/-! A host write of one word of F[r] (20_memory.md R62). -/

@[simp] theorem State.writeFieldWord_f (r : FReg) (i : Fin 6) (v : Word) : (s.writeFieldWord r i v).f = s.f.set r (setWordAt s.f[r] i v) := rfl
@[simp] theorem State.writeFieldWord_x (r : FReg) (i : Fin 6) (v : Word) : (s.writeFieldWord r i v).x = s.x := rfl
@[simp] theorem State.writeFieldWord_arg (r : FReg) (i : Fin 6) (v : Word) : (s.writeFieldWord r i v).arg = s.arg := rfl
@[simp] theorem State.writeFieldWord_fWritten (r : FReg) (i : Fin 6) (v : Word) : (s.writeFieldWord r i v).fWritten = s.fWritten.set r (s.fWritten[r] ||| (1#6 <<< i.val)) := rfl
@[simp] theorem State.writeFieldWord_xWritten (r : FReg) (i : Fin 6) (v : Word) : (s.writeFieldWord r i v).xWritten = s.xWritten := rfl
@[simp] theorem State.writeFieldWord_argWritten (r : FReg) (i : Fin 6) (v : Word) : (s.writeFieldWord r i v).argWritten = s.argWritten := rfl
@[simp] theorem State.writeFieldWord_uninit (r : FReg) (i : Fin 6) (v : Word) : (s.writeFieldWord r i v).uninit = s.uninit := rfl
@[simp] theorem State.writeFieldWord_err (r : FReg) (i : Fin 6) (v : Word) : (s.writeFieldWord r i v).err = s.err := rfl
@[simp] theorem State.writeFieldWord_errCode (r : FReg) (i : Fin 6) (v : Word) : (s.writeFieldWord r i v).errCode = s.errCode := rfl
@[simp] theorem State.writeFieldWord_errInfo (r : FReg) (i : Fin 6) (v : Word) : (s.writeFieldWord r i v).errInfo = s.errInfo := rfl
@[simp] theorem State.writeFieldWord_pending (r : FReg) (i : Fin 6) (v : Word) : (s.writeFieldWord r i v).pending = s.pending := rfl
@[simp] theorem State.writeFieldWord_resetAsserted (r : FReg) (i : Fin 6) (v : Word) : (s.writeFieldWord r i v).resetAsserted = s.resetAsserted := rfl
@[simp] theorem State.writeFieldWord_inputs (r : FReg) (i : Fin 6) (v : Word) : (s.writeFieldWord r i v).inputs = s.inputs := rfl
@[simp] theorem State.writeFieldWord_reply (r : FReg) (i : Fin 6) (v : Word) : (s.writeFieldWord r i v).reply = s.reply := rfl
@[simp] theorem State.writeFieldWord_draws (r : FReg) (i : Fin 6) (v : Word) : (s.writeFieldWord r i v).draws = s.draws := rfl

/-! A host write of one word of X[r] (R63). -/

@[simp] theorem State.writeExtWord_f (r : XReg) (i : Fin 12) (v : Word) : (s.writeExtWord r i v).f = s.f := rfl
@[simp] theorem State.writeExtWord_x (r : XReg) (i : Fin 12) (v : Word) : (s.writeExtWord r i v).x = s.x.set r (setWordAt s.x[r] i v) := rfl
@[simp] theorem State.writeExtWord_arg (r : XReg) (i : Fin 12) (v : Word) : (s.writeExtWord r i v).arg = s.arg := rfl
@[simp] theorem State.writeExtWord_fWritten (r : XReg) (i : Fin 12) (v : Word) : (s.writeExtWord r i v).fWritten = s.fWritten := rfl
@[simp] theorem State.writeExtWord_xWritten (r : XReg) (i : Fin 12) (v : Word) : (s.writeExtWord r i v).xWritten = s.xWritten.set r (s.xWritten[r] ||| (1#12 <<< i.val)) := rfl
@[simp] theorem State.writeExtWord_argWritten (r : XReg) (i : Fin 12) (v : Word) : (s.writeExtWord r i v).argWritten = s.argWritten := rfl
@[simp] theorem State.writeExtWord_uninit (r : XReg) (i : Fin 12) (v : Word) : (s.writeExtWord r i v).uninit = s.uninit := rfl
@[simp] theorem State.writeExtWord_err (r : XReg) (i : Fin 12) (v : Word) : (s.writeExtWord r i v).err = s.err := rfl
@[simp] theorem State.writeExtWord_errCode (r : XReg) (i : Fin 12) (v : Word) : (s.writeExtWord r i v).errCode = s.errCode := rfl
@[simp] theorem State.writeExtWord_errInfo (r : XReg) (i : Fin 12) (v : Word) : (s.writeExtWord r i v).errInfo = s.errInfo := rfl
@[simp] theorem State.writeExtWord_pending (r : XReg) (i : Fin 12) (v : Word) : (s.writeExtWord r i v).pending = s.pending := rfl
@[simp] theorem State.writeExtWord_resetAsserted (r : XReg) (i : Fin 12) (v : Word) : (s.writeExtWord r i v).resetAsserted = s.resetAsserted := rfl
@[simp] theorem State.writeExtWord_inputs (r : XReg) (i : Fin 12) (v : Word) : (s.writeExtWord r i v).inputs = s.inputs := rfl
@[simp] theorem State.writeExtWord_reply (r : XReg) (i : Fin 12) (v : Word) : (s.writeExtWord r i v).reply = s.reply := rfl
@[simp] theorem State.writeExtWord_draws (r : XReg) (i : Fin 12) (v : Word) : (s.writeExtWord r i v).draws = s.draws := rfl

/-! A host write of ARG (10_state.md R32). -/

@[simp] theorem State.writeArg_f (v : Word) : (s.writeArg v).f = s.f := rfl
@[simp] theorem State.writeArg_x (v : Word) : (s.writeArg v).x = s.x := rfl
@[simp] theorem State.writeArg_arg (v : Word) : (s.writeArg v).arg = v := rfl
@[simp] theorem State.writeArg_fWritten (v : Word) : (s.writeArg v).fWritten = s.fWritten := rfl
@[simp] theorem State.writeArg_xWritten (v : Word) : (s.writeArg v).xWritten = s.xWritten := rfl
@[simp] theorem State.writeArg_argWritten (v : Word) : (s.writeArg v).argWritten = true := rfl
@[simp] theorem State.writeArg_uninit (v : Word) : (s.writeArg v).uninit = s.uninit := rfl
@[simp] theorem State.writeArg_err (v : Word) : (s.writeArg v).err = s.err := rfl
@[simp] theorem State.writeArg_errCode (v : Word) : (s.writeArg v).errCode = s.errCode := rfl
@[simp] theorem State.writeArg_errInfo (v : Word) : (s.writeArg v).errInfo = s.errInfo := rfl
@[simp] theorem State.writeArg_pending (v : Word) : (s.writeArg v).pending = s.pending := rfl
@[simp] theorem State.writeArg_resetAsserted (v : Word) : (s.writeArg v).resetAsserted = s.resetAsserted := rfl
@[simp] theorem State.writeArg_inputs (v : Word) : (s.writeArg v).inputs = s.inputs := rfl
@[simp] theorem State.writeArg_reply (v : Word) : (s.writeArg v).reply = s.reply := rfl
@[simp] theorem State.writeArg_draws (v : Word) : (s.writeArg v).draws = s.draws := rfl

/-! The slot filled (R38). -/

@[simp] theorem State.launch_f (i : Instr) (j : Job) : (s.launch i j).f = s.f := rfl
@[simp] theorem State.launch_x (i : Instr) (j : Job) : (s.launch i j).x = s.x := rfl
@[simp] theorem State.launch_arg (i : Instr) (j : Job) : (s.launch i j).arg = s.arg := rfl
@[simp] theorem State.launch_fWritten (i : Instr) (j : Job) : (s.launch i j).fWritten = s.fWritten := rfl
@[simp] theorem State.launch_xWritten (i : Instr) (j : Job) : (s.launch i j).xWritten = s.xWritten := rfl
@[simp] theorem State.launch_argWritten (i : Instr) (j : Job) : (s.launch i j).argWritten = s.argWritten := rfl
@[simp] theorem State.launch_uninit (i : Instr) (j : Job) : (s.launch i j).uninit = (s.uninit || s.uninitRead i) := rfl
@[simp] theorem State.launch_err (i : Instr) (j : Job) : (s.launch i j).err = s.err := rfl
@[simp] theorem State.launch_errCode (i : Instr) (j : Job) : (s.launch i j).errCode = s.errCode := rfl
@[simp] theorem State.launch_errInfo (i : Instr) (j : Job) : (s.launch i j).errInfo = s.errInfo := rfl
@[simp] theorem State.launch_pending (i : Instr) (j : Job) : (s.launch i j).pending = some ⟨encode i, j, s.uninitRead i⟩ := rfl
@[simp] theorem State.launch_resetAsserted (i : Instr) (j : Job) : (s.launch i j).resetAsserted = s.resetAsserted := rfl
@[simp] theorem State.launch_inputs (i : Instr) (j : Job) : (s.launch i j).inputs = s.inputs := rfl
@[simp] theorem State.launch_reply (i : Instr) (j : Job) : (s.launch i j).reply = s.reply := rfl
@[simp] theorem State.launch_draws (i : Instr) (j : Job) : (s.launch i j).draws = s.draws := rfl

/-! Reset asserted (70_reset_and_hazards.md R270). -/

@[simp] theorem State.assertReset_f : s.assertReset.f = Vector.ofFn (Config.unwrittenField s.draws) := rfl
@[simp] theorem State.assertReset_x : s.assertReset.x = Vector.ofFn (Config.unwrittenExt s.draws) := rfl
@[simp] theorem State.assertReset_arg : s.assertReset.arg = Config.unwrittenArg s.draws := rfl
@[simp] theorem State.assertReset_fWritten : s.assertReset.fWritten = Vector.replicate 16 0 := rfl
@[simp] theorem State.assertReset_xWritten : s.assertReset.xWritten = Vector.replicate 4 0 := rfl
@[simp] theorem State.assertReset_argWritten : s.assertReset.argWritten = false := rfl
@[simp] theorem State.assertReset_uninit : s.assertReset.uninit = false := rfl
@[simp] theorem State.assertReset_err : s.assertReset.err = false := rfl
@[simp] theorem State.assertReset_errCode : s.assertReset.errCode = .none := rfl
@[simp] theorem State.assertReset_errInfo : s.assertReset.errInfo = 0 := rfl
@[simp] theorem State.assertReset_pending : s.assertReset.pending = none := rfl
@[simp] theorem State.assertReset_resetAsserted : s.assertReset.resetAsserted = true := rfl
@[simp] theorem State.assertReset_inputs : s.assertReset.inputs = s.inputs := rfl
@[simp] theorem State.assertReset_reply : s.assertReset.reply = s.reply := rfl
@[simp] theorem State.assertReset_draws : s.assertReset.draws = s.draws := rfl

/-! Reset released (R273). -/

@[simp] theorem State.releaseReset_f : s.releaseReset.f = s.f := rfl
@[simp] theorem State.releaseReset_x : s.releaseReset.x = s.x := rfl
@[simp] theorem State.releaseReset_arg : s.releaseReset.arg = s.arg := rfl
@[simp] theorem State.releaseReset_fWritten : s.releaseReset.fWritten = s.fWritten := rfl
@[simp] theorem State.releaseReset_xWritten : s.releaseReset.xWritten = s.xWritten := rfl
@[simp] theorem State.releaseReset_argWritten : s.releaseReset.argWritten = s.argWritten := rfl
@[simp] theorem State.releaseReset_uninit : s.releaseReset.uninit = s.uninit := rfl
@[simp] theorem State.releaseReset_err : s.releaseReset.err = s.err := rfl
@[simp] theorem State.releaseReset_errCode : s.releaseReset.errCode = s.errCode := rfl
@[simp] theorem State.releaseReset_errInfo : s.releaseReset.errInfo = s.errInfo := rfl
@[simp] theorem State.releaseReset_pending : s.releaseReset.pending = s.pending := rfl
@[simp] theorem State.releaseReset_resetAsserted : s.releaseReset.resetAsserted = false := rfl
@[simp] theorem State.releaseReset_inputs : s.releaseReset.inputs = s.inputs := rfl
@[simp] theorem State.releaseReset_reply : s.releaseReset.reply = s.reply := rfl
@[simp] theorem State.releaseReset_draws : s.releaseReset.draws = s.draws := rfl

----------

WHAT TO WORK ON: Return, exactly as they stand, the lines from the start of the records above through the line with "i v).x = s.x := rfl", both ends included, and no other lines.

ANSWER BOX:
/-! A host write of one word of F[r] (20_memory.md R62). -/

@[simp] theorem State.writeFieldWord_f (r : FReg) (i : Fin 6) (v : Word) : (s.writeFieldWord r i v).f = s.f.set r (setWordAt s.f[r] i v) := rfl
@[simp] theorem State.writeFieldWord_x (r : FReg) (i : Fin 6) (v : Word) : (s.writeFieldWord r i v).x = s.x := rfl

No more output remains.